TASK GOAL → The lines to extract run from the first line of the entries through the line that contains "s.status = statusIdle ∧ s'.status"; reproduce exactly those lines and no others.

Stored data →
[Start of Attachment]

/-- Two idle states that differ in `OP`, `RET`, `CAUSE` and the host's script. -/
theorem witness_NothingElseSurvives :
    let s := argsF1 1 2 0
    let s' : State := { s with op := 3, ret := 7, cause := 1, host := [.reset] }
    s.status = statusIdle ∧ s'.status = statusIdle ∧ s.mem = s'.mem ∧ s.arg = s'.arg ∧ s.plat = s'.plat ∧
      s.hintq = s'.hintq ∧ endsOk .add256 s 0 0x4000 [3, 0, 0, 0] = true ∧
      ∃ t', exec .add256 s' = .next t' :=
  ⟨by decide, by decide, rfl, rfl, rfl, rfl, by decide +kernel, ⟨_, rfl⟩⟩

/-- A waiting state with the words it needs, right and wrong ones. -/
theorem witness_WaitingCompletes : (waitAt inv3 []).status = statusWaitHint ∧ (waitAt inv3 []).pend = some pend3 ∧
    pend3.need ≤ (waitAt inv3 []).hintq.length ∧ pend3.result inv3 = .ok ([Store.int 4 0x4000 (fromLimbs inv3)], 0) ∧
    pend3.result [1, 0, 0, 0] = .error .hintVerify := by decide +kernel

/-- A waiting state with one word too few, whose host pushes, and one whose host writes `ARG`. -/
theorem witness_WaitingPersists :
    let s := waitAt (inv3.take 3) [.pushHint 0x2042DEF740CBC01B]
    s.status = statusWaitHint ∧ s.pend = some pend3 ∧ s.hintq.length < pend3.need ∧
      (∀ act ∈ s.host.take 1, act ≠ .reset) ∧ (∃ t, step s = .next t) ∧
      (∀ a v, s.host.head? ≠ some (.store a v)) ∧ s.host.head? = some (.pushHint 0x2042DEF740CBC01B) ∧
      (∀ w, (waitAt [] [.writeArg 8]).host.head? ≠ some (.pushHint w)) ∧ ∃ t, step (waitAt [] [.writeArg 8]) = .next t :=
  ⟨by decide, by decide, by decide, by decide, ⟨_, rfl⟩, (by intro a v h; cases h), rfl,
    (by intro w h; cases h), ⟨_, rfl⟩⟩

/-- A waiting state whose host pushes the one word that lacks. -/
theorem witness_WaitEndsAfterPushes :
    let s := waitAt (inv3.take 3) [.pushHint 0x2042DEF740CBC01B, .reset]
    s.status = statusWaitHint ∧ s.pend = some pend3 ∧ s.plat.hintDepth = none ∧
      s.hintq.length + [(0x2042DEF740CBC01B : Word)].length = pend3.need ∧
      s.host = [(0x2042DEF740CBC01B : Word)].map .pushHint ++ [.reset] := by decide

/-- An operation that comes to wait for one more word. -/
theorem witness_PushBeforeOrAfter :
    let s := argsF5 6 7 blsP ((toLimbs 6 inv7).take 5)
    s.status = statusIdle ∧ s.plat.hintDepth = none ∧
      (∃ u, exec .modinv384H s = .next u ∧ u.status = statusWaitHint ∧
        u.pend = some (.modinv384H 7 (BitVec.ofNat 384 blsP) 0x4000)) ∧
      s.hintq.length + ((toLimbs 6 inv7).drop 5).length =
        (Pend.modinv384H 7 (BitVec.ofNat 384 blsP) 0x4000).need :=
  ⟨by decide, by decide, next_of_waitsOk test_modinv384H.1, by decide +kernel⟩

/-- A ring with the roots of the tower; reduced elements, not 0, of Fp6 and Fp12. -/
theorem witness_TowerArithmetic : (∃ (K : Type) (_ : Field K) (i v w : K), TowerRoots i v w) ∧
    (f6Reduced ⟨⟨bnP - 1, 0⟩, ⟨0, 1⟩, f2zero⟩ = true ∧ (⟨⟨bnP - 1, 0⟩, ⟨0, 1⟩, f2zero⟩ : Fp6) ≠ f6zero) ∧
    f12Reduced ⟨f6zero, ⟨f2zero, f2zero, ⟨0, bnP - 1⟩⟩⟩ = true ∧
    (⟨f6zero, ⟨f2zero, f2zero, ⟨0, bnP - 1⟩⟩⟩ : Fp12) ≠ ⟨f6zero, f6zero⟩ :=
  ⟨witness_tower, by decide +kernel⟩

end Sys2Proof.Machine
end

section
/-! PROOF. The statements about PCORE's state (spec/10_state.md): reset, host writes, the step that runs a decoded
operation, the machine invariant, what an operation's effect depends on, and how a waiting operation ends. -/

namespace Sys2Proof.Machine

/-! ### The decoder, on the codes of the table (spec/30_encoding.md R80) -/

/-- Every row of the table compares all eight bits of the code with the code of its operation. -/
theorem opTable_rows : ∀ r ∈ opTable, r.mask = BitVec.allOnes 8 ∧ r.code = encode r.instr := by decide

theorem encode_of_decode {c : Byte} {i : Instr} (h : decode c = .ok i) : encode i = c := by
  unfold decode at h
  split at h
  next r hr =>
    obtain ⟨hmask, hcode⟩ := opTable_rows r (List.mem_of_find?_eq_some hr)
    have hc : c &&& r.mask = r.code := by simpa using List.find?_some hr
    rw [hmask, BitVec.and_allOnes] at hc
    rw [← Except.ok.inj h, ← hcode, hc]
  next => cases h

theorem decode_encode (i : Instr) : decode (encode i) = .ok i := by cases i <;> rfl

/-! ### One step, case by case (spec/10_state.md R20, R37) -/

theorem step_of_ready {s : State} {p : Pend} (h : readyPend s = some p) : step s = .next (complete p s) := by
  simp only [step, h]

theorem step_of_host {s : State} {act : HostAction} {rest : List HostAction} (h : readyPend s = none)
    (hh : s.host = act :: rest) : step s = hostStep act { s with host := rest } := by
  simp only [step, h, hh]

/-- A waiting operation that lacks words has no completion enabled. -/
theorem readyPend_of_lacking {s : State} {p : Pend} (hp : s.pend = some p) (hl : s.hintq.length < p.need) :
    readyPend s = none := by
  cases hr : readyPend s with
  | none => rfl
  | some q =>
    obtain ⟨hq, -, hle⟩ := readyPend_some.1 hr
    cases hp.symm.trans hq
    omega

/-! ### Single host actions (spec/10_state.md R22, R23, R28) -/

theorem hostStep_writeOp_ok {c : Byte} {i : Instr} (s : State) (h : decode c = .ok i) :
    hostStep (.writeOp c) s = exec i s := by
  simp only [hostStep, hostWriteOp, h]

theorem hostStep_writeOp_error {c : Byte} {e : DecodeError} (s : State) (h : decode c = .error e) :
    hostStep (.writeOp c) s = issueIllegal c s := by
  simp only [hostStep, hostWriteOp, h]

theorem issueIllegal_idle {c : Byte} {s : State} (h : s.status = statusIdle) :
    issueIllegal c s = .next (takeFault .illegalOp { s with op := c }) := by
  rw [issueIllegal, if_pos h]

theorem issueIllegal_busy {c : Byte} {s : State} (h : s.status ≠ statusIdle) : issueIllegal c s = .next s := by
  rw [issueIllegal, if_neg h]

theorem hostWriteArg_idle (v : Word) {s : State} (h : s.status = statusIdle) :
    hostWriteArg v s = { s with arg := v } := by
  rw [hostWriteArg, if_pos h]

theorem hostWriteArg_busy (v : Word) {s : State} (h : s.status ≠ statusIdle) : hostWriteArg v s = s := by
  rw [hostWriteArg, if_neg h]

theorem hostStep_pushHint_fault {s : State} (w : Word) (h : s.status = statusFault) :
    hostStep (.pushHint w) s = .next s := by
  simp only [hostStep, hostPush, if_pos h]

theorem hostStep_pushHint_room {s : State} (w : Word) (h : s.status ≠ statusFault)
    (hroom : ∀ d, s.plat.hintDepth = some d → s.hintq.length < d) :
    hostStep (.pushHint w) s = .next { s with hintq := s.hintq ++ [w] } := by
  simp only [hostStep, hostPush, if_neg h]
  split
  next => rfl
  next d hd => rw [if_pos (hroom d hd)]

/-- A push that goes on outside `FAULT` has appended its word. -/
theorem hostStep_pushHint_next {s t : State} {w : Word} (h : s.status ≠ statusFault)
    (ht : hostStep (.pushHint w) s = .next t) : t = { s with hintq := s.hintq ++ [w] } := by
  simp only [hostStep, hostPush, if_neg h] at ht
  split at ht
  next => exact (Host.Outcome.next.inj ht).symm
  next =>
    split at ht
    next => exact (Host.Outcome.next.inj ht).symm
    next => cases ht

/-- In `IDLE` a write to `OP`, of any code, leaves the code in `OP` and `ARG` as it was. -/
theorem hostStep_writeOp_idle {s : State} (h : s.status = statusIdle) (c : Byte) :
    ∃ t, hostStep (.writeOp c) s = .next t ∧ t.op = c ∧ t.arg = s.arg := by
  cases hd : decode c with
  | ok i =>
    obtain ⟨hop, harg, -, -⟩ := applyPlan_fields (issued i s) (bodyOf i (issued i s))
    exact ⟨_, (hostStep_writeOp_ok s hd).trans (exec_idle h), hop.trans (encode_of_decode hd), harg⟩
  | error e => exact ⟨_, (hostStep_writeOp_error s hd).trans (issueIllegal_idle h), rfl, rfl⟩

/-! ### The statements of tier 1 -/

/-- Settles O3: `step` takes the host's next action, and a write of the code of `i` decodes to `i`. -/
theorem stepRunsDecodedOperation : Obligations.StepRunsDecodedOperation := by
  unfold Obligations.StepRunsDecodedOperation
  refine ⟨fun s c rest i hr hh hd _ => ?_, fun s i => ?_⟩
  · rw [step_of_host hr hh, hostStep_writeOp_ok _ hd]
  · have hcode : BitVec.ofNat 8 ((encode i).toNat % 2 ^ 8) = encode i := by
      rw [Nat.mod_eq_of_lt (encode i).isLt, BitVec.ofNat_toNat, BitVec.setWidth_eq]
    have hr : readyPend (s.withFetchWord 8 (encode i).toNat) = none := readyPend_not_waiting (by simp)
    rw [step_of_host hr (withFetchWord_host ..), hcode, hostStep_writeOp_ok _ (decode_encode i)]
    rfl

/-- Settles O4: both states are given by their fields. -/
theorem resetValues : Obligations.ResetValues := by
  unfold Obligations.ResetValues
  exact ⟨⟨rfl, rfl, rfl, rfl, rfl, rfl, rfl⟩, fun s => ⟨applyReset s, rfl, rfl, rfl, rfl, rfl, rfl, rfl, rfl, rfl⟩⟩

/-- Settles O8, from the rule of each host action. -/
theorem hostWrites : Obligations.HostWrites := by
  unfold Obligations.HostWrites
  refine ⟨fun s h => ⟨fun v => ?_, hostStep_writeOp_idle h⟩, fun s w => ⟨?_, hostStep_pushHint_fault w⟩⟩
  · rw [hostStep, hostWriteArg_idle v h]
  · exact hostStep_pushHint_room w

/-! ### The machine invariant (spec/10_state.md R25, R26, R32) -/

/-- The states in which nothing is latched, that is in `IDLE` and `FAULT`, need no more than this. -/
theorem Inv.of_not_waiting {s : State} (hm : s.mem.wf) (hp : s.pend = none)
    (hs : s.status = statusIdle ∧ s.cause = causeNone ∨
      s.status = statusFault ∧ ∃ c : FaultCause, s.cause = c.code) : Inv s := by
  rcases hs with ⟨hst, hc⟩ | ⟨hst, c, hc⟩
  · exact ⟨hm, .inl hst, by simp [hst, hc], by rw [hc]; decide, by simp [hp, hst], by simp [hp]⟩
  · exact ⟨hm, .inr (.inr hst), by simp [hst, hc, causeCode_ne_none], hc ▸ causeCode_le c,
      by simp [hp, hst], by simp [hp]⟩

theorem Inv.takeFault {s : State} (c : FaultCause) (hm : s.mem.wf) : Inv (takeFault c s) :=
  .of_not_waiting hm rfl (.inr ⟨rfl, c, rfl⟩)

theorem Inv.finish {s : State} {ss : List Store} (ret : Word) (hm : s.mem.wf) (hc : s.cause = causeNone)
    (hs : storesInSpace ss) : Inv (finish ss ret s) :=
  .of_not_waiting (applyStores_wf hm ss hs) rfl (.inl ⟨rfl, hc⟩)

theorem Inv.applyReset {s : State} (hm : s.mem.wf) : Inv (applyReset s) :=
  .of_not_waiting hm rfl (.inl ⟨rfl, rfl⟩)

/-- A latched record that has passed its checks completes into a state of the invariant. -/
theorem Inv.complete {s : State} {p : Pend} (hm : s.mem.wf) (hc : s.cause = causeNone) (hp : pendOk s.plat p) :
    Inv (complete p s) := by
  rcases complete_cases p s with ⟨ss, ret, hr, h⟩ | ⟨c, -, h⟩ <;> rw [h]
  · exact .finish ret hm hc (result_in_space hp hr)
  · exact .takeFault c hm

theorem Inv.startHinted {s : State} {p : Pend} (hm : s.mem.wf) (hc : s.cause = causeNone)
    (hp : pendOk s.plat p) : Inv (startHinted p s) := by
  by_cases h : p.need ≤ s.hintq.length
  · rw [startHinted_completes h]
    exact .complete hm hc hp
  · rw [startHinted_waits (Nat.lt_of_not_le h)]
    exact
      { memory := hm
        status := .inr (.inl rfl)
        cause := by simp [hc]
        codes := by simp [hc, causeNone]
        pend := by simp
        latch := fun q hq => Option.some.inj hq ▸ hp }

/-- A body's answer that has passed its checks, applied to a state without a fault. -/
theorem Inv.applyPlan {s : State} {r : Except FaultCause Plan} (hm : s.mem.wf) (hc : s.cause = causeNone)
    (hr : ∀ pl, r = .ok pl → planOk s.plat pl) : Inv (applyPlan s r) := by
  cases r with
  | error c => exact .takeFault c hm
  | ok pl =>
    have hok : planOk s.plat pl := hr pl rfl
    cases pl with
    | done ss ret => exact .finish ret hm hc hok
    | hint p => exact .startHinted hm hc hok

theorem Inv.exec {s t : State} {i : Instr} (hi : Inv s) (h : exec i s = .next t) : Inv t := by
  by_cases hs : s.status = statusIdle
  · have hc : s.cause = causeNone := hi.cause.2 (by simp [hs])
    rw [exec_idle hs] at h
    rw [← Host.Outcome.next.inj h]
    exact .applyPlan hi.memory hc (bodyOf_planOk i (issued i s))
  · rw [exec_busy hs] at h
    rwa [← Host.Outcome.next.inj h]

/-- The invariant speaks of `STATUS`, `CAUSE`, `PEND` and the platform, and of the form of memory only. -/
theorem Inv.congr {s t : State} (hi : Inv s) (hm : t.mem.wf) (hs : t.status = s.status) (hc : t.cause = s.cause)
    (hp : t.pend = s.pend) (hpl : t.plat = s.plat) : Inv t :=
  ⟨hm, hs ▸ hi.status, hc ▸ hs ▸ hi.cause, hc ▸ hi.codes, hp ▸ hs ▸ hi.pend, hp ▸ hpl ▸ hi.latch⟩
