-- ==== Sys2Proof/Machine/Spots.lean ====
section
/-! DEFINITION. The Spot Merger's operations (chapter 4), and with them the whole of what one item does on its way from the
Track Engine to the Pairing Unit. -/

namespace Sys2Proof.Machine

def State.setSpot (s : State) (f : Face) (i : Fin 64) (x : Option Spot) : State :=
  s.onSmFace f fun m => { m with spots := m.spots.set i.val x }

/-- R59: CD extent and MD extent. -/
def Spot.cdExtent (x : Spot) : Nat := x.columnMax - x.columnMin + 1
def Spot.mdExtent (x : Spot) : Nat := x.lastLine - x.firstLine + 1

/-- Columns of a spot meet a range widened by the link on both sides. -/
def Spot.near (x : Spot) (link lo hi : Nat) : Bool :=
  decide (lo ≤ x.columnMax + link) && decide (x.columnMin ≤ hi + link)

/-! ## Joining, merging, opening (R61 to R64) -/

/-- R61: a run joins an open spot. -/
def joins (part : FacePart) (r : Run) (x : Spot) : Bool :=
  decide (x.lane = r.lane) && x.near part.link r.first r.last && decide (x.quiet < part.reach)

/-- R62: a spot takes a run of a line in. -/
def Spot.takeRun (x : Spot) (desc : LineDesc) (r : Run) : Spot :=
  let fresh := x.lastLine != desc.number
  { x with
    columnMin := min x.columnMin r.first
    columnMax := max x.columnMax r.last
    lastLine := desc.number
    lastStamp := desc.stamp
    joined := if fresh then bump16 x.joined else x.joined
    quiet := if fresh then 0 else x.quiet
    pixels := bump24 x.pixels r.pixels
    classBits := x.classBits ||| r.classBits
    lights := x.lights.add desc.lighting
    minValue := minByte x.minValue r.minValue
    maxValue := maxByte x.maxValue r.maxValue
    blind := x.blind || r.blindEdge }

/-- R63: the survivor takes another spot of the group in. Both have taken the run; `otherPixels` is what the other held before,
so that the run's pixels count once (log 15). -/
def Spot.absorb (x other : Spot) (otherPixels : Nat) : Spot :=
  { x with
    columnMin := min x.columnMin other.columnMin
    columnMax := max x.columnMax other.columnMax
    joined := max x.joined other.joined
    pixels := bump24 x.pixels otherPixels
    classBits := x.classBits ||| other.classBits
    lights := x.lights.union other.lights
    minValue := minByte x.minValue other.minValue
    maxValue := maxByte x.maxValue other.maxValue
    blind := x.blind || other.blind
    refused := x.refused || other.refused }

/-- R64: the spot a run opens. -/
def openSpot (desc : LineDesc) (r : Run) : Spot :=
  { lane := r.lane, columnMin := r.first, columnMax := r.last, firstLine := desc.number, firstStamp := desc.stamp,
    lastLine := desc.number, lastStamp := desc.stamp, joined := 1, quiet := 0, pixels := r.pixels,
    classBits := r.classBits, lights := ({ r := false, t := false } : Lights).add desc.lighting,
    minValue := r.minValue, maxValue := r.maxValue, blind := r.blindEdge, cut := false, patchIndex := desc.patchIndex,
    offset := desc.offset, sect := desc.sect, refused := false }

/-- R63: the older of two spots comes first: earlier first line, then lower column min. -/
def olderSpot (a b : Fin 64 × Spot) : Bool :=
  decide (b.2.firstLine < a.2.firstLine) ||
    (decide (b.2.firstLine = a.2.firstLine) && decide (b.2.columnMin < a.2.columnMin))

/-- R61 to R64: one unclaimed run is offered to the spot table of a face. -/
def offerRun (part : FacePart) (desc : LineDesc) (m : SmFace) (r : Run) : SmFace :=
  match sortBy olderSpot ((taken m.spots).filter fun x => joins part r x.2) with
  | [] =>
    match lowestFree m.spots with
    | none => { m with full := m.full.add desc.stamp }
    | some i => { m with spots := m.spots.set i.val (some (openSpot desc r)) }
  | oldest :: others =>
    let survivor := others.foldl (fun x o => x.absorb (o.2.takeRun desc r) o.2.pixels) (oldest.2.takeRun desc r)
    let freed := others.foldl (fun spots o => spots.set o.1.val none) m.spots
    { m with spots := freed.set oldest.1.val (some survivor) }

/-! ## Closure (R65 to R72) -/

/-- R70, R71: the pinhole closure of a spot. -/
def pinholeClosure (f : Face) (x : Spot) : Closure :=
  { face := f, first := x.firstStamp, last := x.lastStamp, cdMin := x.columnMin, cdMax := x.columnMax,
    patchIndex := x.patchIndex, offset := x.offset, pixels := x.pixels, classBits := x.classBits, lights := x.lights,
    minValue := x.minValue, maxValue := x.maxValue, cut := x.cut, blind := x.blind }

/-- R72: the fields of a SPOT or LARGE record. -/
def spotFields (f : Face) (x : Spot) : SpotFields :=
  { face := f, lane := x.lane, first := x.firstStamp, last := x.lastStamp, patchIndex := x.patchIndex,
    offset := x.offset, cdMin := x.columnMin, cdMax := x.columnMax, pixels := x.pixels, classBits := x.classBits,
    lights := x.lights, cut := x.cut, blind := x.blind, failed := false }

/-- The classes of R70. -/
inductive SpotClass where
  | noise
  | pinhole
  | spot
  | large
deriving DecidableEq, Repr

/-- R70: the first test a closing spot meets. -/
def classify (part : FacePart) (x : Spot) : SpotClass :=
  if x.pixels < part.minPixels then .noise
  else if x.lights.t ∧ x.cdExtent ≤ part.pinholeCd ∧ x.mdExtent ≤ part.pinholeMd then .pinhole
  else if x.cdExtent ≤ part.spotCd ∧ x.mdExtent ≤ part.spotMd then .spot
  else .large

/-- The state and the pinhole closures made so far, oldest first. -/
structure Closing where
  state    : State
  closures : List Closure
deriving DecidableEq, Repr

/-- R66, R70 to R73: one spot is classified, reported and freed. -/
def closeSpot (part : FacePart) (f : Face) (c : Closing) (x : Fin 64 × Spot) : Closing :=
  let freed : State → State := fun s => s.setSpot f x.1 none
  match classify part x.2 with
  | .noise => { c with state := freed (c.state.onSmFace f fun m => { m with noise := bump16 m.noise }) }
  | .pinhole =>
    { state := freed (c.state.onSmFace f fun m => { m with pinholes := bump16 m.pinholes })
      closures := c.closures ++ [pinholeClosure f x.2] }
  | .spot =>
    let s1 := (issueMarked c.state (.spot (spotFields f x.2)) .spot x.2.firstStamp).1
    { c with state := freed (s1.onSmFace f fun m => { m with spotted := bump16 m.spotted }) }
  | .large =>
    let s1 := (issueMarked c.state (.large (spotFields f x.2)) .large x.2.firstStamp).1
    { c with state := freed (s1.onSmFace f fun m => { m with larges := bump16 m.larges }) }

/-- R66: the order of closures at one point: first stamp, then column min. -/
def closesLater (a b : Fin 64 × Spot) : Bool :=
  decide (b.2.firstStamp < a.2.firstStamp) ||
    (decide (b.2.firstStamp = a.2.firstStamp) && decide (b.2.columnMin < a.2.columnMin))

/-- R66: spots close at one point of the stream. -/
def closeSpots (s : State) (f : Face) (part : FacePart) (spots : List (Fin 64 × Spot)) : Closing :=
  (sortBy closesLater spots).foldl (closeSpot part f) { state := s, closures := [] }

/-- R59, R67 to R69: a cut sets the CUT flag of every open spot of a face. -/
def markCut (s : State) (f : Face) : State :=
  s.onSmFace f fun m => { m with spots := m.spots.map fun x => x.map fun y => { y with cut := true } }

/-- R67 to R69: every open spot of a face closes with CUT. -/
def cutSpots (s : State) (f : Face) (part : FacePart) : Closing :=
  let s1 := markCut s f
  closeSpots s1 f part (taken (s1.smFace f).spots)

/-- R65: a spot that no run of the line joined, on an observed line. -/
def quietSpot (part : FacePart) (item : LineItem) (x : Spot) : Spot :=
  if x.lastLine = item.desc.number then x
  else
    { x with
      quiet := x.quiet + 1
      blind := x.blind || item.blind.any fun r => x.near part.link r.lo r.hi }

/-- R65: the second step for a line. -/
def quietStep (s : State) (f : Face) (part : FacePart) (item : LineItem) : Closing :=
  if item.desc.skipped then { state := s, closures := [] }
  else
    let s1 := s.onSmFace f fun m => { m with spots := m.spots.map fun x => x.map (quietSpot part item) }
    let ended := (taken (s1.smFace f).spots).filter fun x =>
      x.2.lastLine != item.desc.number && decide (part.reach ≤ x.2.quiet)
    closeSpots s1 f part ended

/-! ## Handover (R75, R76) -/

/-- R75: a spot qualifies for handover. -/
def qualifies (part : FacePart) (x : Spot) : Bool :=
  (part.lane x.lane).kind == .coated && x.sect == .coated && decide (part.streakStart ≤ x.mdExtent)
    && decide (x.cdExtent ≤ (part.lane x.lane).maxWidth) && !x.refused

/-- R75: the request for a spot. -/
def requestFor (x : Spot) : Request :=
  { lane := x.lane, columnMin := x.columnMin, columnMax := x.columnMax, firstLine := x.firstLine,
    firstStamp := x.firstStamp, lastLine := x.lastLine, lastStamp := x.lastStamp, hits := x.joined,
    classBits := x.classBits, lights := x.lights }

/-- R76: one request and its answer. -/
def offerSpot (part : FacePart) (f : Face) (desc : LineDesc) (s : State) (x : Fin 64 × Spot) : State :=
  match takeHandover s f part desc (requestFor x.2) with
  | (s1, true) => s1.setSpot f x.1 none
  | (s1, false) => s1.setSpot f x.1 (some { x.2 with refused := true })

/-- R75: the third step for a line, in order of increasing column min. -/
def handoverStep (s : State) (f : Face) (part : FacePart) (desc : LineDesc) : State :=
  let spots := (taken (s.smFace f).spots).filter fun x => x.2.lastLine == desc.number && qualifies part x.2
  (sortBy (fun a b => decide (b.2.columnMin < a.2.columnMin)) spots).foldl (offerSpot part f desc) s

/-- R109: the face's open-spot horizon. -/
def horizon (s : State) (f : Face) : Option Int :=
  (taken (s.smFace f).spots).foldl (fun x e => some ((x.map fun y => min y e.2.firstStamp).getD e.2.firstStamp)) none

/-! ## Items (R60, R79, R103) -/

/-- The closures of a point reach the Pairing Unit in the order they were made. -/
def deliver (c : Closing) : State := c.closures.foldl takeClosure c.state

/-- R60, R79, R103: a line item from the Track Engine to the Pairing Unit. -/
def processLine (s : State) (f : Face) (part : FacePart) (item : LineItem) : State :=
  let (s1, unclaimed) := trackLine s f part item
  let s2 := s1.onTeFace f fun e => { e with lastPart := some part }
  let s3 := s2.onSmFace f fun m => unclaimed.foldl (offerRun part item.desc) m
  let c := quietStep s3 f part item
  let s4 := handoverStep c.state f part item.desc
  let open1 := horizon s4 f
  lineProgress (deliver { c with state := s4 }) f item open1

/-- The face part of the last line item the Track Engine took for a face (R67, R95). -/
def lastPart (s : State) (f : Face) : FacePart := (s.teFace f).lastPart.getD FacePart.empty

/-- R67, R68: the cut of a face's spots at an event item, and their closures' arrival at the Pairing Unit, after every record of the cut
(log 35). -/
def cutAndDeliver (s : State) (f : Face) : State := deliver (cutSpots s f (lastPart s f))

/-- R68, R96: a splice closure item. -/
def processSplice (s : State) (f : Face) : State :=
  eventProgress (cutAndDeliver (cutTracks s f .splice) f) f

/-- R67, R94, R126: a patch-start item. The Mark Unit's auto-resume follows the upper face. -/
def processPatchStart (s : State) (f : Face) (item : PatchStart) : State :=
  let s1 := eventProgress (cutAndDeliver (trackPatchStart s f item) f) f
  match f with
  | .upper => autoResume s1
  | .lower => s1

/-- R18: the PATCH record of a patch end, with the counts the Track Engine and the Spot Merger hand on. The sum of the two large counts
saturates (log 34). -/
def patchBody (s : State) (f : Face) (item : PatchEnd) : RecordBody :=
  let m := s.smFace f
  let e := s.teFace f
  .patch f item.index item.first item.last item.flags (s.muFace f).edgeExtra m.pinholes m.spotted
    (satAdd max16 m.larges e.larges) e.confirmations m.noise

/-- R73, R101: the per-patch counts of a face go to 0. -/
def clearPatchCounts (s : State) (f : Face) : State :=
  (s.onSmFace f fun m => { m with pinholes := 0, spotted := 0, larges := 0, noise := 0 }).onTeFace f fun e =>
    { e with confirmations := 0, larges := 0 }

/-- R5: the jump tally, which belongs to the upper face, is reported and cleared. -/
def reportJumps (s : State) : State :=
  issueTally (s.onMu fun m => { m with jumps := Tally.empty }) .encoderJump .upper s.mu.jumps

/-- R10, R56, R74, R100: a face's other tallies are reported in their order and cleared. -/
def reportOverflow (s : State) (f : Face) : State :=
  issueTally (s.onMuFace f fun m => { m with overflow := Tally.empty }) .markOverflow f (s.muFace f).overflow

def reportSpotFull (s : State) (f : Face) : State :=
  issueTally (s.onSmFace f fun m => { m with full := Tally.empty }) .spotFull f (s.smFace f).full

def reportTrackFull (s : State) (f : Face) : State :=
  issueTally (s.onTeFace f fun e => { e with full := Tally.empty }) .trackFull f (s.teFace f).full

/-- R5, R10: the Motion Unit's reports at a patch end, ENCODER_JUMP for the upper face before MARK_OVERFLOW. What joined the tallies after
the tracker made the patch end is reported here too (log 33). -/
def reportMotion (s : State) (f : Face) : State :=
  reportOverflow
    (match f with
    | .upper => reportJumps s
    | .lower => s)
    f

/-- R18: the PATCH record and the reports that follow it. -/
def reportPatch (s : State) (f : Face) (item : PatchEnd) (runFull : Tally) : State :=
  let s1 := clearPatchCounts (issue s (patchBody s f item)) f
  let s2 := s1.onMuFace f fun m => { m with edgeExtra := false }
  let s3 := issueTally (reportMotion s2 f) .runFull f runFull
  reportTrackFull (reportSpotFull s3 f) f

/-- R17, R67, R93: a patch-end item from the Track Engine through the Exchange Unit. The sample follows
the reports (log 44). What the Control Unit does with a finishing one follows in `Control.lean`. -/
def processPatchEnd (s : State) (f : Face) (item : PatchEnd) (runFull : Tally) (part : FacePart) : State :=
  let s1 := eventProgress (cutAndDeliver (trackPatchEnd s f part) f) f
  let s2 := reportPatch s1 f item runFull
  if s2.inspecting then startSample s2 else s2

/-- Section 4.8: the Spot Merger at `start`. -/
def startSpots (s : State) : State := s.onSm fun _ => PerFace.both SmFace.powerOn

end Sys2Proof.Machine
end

[End of Attachment]

SOLUTION TO THE EXERCISE →
/-- Two idle states that differ in `OP`, `RET`, `CAUSE` and the host's script. -/
theorem witness_NothingElseSurvives :
    let s := argsF1 1 2 0
    let s' : State := { s with op := 3, ret := 7, cause := 1, host := [.reset] }
    s.status = statusIdle ∧ s'.status = statusIdle ∧ s.mem = s'.mem ∧ s.arg = s'.arg ∧ s.plat = s'.plat ∧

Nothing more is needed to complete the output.